def unitVerdict (s : State) (c : Nat) (unread : Bool) (oh : List SByte) : UnitVerdict :=
  match dueUnit s c with
  | none => .noUnit
  | some (b, k) =>
    let y := ctxOf s k
    if unitUnread b || unread || !jcrcOk oh || !frSohp oh || frSlag oh 4 10 || frSlag oh 24 24 || entrySlag s 5 (4 * k) (secCfg s k) then .unchecked
    else
      match slotKey y (bodySlot b) with
      | none => .fail
      | some key =>
        if (!usedRx y (bodySlot b) || decide ((highRx y (bodySlot b)).toNat < unitUstr b)) && unitTrue (secSeen s k) key b (BitVec.ofNat 128 (frNat oh 32 16)) then .pass else .fail

/-- The frame in the release delay changes. -/
def onBody (c : Nat) (f : BodyRx → BodyRx) (s : State) : State := onSnk c (fun x => { x with flow := x.flow.map f }) s

/-- What the verdict on unit f does (R361–R364): on a failure the rows still in the release delay leave as 0x00 with the slag mark. -/
def applyVerdict (c : Nat) (e : ContEntry) (v : UnitVerdict) (s : State) : State :=
  match dueUnit s c with
  | none => s
  | some (b, k) =>
    let n := bodySlot b
    let s := onBody c (fun b => { b with due := false }) s
    match v with
    | .pass =>
      let s := onCtx k (fun y => { y with highRx := tset 0#48 y.highRx n (BitVec.ofNat 48 (unitUstr b)), rxUsed := ins y.rxUsed n, failRun := 0 }) s
      note evSecSecUnits k 1 (slotUsed k n s)
    | .fail =>
      let r := satAdd 255 (ctxOf s k).failRun 1
      let s := onCtx k (fun y => { y with failRun := r, lastFail := s.stk.scnt, lossDue := y.lossDue || decide (ctxFailLimit (secCfg s k) ≤ r) }) s
      let s := if e.srcEn then onSrc c (fun x => { x with secfOwed := true, beiOwed := 8 }) s else s
      note evSecSecFail k 1 (slotUsed k n (onBody c (fun b => { b with marks := b.marks ++ [123, 124] }) s))
    | _ => note evSecSecUnchecked k 1 s

/-- The sink of a bound container loses its frame: the unit is not checked (R362). -/
def dropUnit (c : Nat) (s : State) : State := applyVerdict c (contSeen s c) .unchecked s

/-- In QUENCH no frame is received: units that wait for their tags stay unchecked, and what is in the release delay or not yet unpacked goes (R343, R362, R400). -/
def sinksQuench : List (Nat × ContEntry) → State → State
  | [], s => s
  | (c, _) :: l, s => sinksQuench l (onSnk c (fun x => { x with flow := [], frames := [], strmBuf := [], strmSync := false, skip := false }) (dropUnit c s))

/-- CONT_CFG at its row 0: a side that is switched on starts anew, one that is switched off ends, and all defects of the sink clear (R24, R141); a unit that waits for its tag stays unchecked (R362). -/
def applyContCfg (k : Commit) (s : State) : State :=
  let c := contObj (k.p 0)
  let e := entryOfParams k.params
  let old := contEntry s c
  let s := if old.snkEn && !e.snkEn then dropUnit c s else s
  let s := cleanWords 3 (poolIndex s c) (max old.runs.length e.runs.length) (cleanWords 2 (4 * c) 4 s)
  let s := s.onCont fun v => { v with table := tset {} v.table c e, gold := tset {} v.gold c e }
  let s := if e.srcEn = old.srcEn then s else onSrc c (fun _ => {}) s
  if e.snkEn = old.snkEn then s
  else
    let s := noteDefects c (snkOf s c).defects [] Defect.all s
    let s := onSnk c (fun _ => if e.snkEn then { fillNow := [0, 1, 2] } else {}) s
    let s := s.onCont fun v => { v with chk := tset {} v.chk c {} }
    match boundCtx s c with
    | some k => reportSecMm k s
    | none => s

/-- dSECLCK of a context (R354 and the table of security events): `unit0` a frame with UNIT = 0, otherwise one with UNIT = 1. -/
def secLckFrame (k : Nat) (unit0 : Bool) (s : State) : State :=
  let x := ctxOf s k
  let held := x.state = .locked || x.state = .keyLoss
  if unit0 then noteChange evSecDSeclck k x.secLck true (onCtx k (fun y => { y with secLck := true, secLckOk := 0 }) s)
  else if !x.secLck || held then s
  else if 2 ≤ x.secLckOk + 1 then noteClear evSecDSeclck k (onCtx k (fun y => { y with secLck := false, secLckOk := 0 }) s)
  else onCtx k (fun y => { y with secLckOk := y.secLckOk + 1 }) s

/-- SECMM of a container, and of the context that is bound to it (R365). -/
def secMmFrame (c : Nat) (k : Option Nat) (mm : Bool) (s : State) : State :=
  let s := onSnk c (persist .secmm 1 3 mm) s
  match k with
  | some k => reportSecMm k s
  | none => s

/-- The context seals the payload: LOCKED or KEY_LOSS (R354). -/
def sealedState (st : CtxState) : Bool := st = .locked || st = .keyLoss

/-- A frame received in frame: counters, security and defects (R128, R132, R139, R363, R365); and the frame whose rows the client side gets. -/
def takenFrame (c : Nat) (e : ContEntry) (now : W48) (v : FrameView) (oh : List SByte) (s : State) : State × BodyRx :=
  let s := note evConJcErr c (flag v.jcBad) (note evConBipViol c v.viol (note evConBeiViol c v.bei s))
  let s := pmErrored 0 c false v.errBlocks (pmErrored 0 c true (flag (decide (0 < v.bei))) s)
  let s := if v.bdi then pmDefect 0 c true s else s
  let s := if e.srcEn then onSrc c (fun x => { x with beiOwed := if x.secfOwed then 8 else v.viol }) s else s
  let k := boundCtx s c
  let req := match k with | some k => ctxRequire (secSeen s k) | none => false
  let mm := if k.isSome then req && !v.sohp else v.sohp
  let s := secMmFrame c k mm s
  let s := match k with
    | some k =>
      let s := if v.secf then note evSecSecFailFe k 1 s else s
      if v.sohp then secLckFrame k (!(frByte oh 24).getLsbD 6) s else onCtx k (fun y => { y with secLckOk := 0 }) s
    | none => s
  let locked := mm || match k with | some k => sealedState (ctxOf s k).state | none => false
  let secured := k.isSome && v.sohp && (frByte oh 24).getLsbD 6
  let unit := secured && !locked
  (s, { n := v.n, h := if v.sohp then 48 else 24, cm := v.cm, jcBad := v.jcBad, scnt := now, locked := locked, plain := !mm && !secured, unit := unit, due := unit })

def contPar (e : ContEntry) : SinkPar :=
  { expPt := e.pt, expPlbl := e.expPlbl, cmmAct := e.cmmAct, runs := e.billets, degThr := e.degThr, degM := e.degM }

/-- N under which a sink reads the overhead at an offset: that announced to it while it is in frame there, otherwise N_BILLETS of its entry (DEDUCED, log entry 93). -/
def overheadN (e : ContEntry) (x : SinkSt) (rho : Nat) : Nat := if x.inFrame && x.rho = rho then x.nNext else e.n

/-- The verdict on the frame before, and the overhead of a frame at offset `rho`, with the stroke in which it arrived (R129–R142, R361–R365). -/
def contOverhead (c rho : Nat) (now : W48) (oh : List SByte) (s : State) : State :=
  let e := contSeen s c
  let x := snkOf s c
  let unread := contUnread s c
  let here := x.inFrame && x.rho = rho
  let s := if contSsf s c then pmDefect 0 c false s else s
  let verdict := if here then unitVerdict s c unread oh else .noUnit
  let s := if here then applyVerdict c e verdict s else s
  let y := snkOf s c
  let r := sinkFrame (contPar e) now.toNat rho unread (decide (verdict = .fail)) oh y
  let s := noteDefects c y.defects r.1.defects Defect.all (onSnk c (fun _ => r.1) s)
  let s := if here then contAsk c (match boundCtx s c with | some k => secAsk k s | none => s) else s
  let s := if unread && here then note evConContSlag c 1 s else s
  if !r.2.taken then s
  else
    let was := (snkOf s c).defects
    let t := takenFrame c e now r.2 oh s
    let s := noteDefects c was (snkOf t.1 c).defects [.secmm] t.1
    if !(snkOf s c).inFrame then dropUnit c s
    else
      let a := beginBody rho t.2 (snkOf s c)
      releaseDue c e (note evConSlagRx c a.2 (onSnk c (fun _ => a.1) s))

/-- A frame at an offset of a container's sink: its overhead is taken once it has arrived, each frame once. -/
def contFrame (c rho : Nat) (s : State) : State :=
  let e := contSeen s c
  let x := snkOf s c
  if !e.snkEn || inQuench s || 125 ≤ rho || (x.inFrame && (x.rho ≠ rho || !frameDue x)) then s
  else
    match overheadAt x rho (overheadN e x rho), (rowsSince x rho).head? with
    | some oh, some r => contOverhead c rho r.scnt oh s
    | _, _ => s

/-- The cell that a sink reads at a position in this row: egress, or for HOME LINE_TEST the engine's ingress (R123). -/
def sinkCell (s : State) (e : ContEntry) (p : Nat) : Cell := if e.home = 3 then ingressNow s p else tget {} s.rows.egress p

/-- A row of a sink: the bytes of its billets are read, the fills that billet 0 still allows are kept (R141), and the rows due reach the client side or its replacement (R142). -/
def sinkRow (c : Nat) (e : ContEntry) (s : State) : State :=
  let cells := (billetList e).map (sinkCell s e)
  let f := fillOf (cells.headD {})
  let a := readSinkRow { row := s.stk.row, scnt := s.stk.scnt, bytes := cells.flatMap bytesOfCell } (snkOf s c)
  let s := note evConSlagRx c a.2 (onSnk c (fun _ => { a.1 with fillNow := a.1.fillNow.filter fun i => f.contains i, out := [] }) s)
  let s := releaseDue c e s
  if e.home = 0 && (snkOf s c).replace then onSnk c (fun x => { x with out := [replacement e] }) s else s

def sinksRow : List (Nat × ContEntry) → State → State
  | [], s => s
  | (c, e) :: l, s => sinksRow l (sinkRow c e s)

/-- The end of a stroke for every enabled sink: defects, replacement from this row 0, and defect seconds (R141, R142, R446). A stroke without
alignment is an errored frame also of a sink that was never in frame, for dDEG and the counters (R129; DESIGN CHOICE, log entry 117). `second`: a second ended. -/
def sinksStroke (second : Bool) : List (Nat × ContEntry) → State → State
  | [], s => s
  | (c, e) :: l, s =>
    let x := snkOf s c
    let never := !x.inFrame && !x.everInFrame
    let was := contSsf s c
    let y := sinkStroke (contPar e) second x
    let s := noteDefects c x.defects y.defects Defect.all (onSnk c (fun _ => y) s)
    let s := if never then pmErrored 0 c false 1 s else s
    let rep := contSsf s c || y.defects.contains .csf
    let s := onSnk c (fun z => { z with replace := rep }) (if rep && !y.replace then streamGone c s else s)
    sinksStroke second l (if was || contSsf s c then pmDefect 0 c false s else s)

WORK ORDER: Search the data above for the string "noteDefects". Report every line where it is found.

WORKED SOLUTION:
    let s := noteDefects c (snkOf s c).defects [] Defect.all s
  let s := noteDefects c y.defects r.1.defects Defect.all (onSnk c (fun _ => r.1) s)
    let s := noteDefects c was (snkOf t.1 c).defects [.secmm] t.1
    let s := noteDefects c x.defects y.defects Defect.all (onSnk c (fun _ => y) s)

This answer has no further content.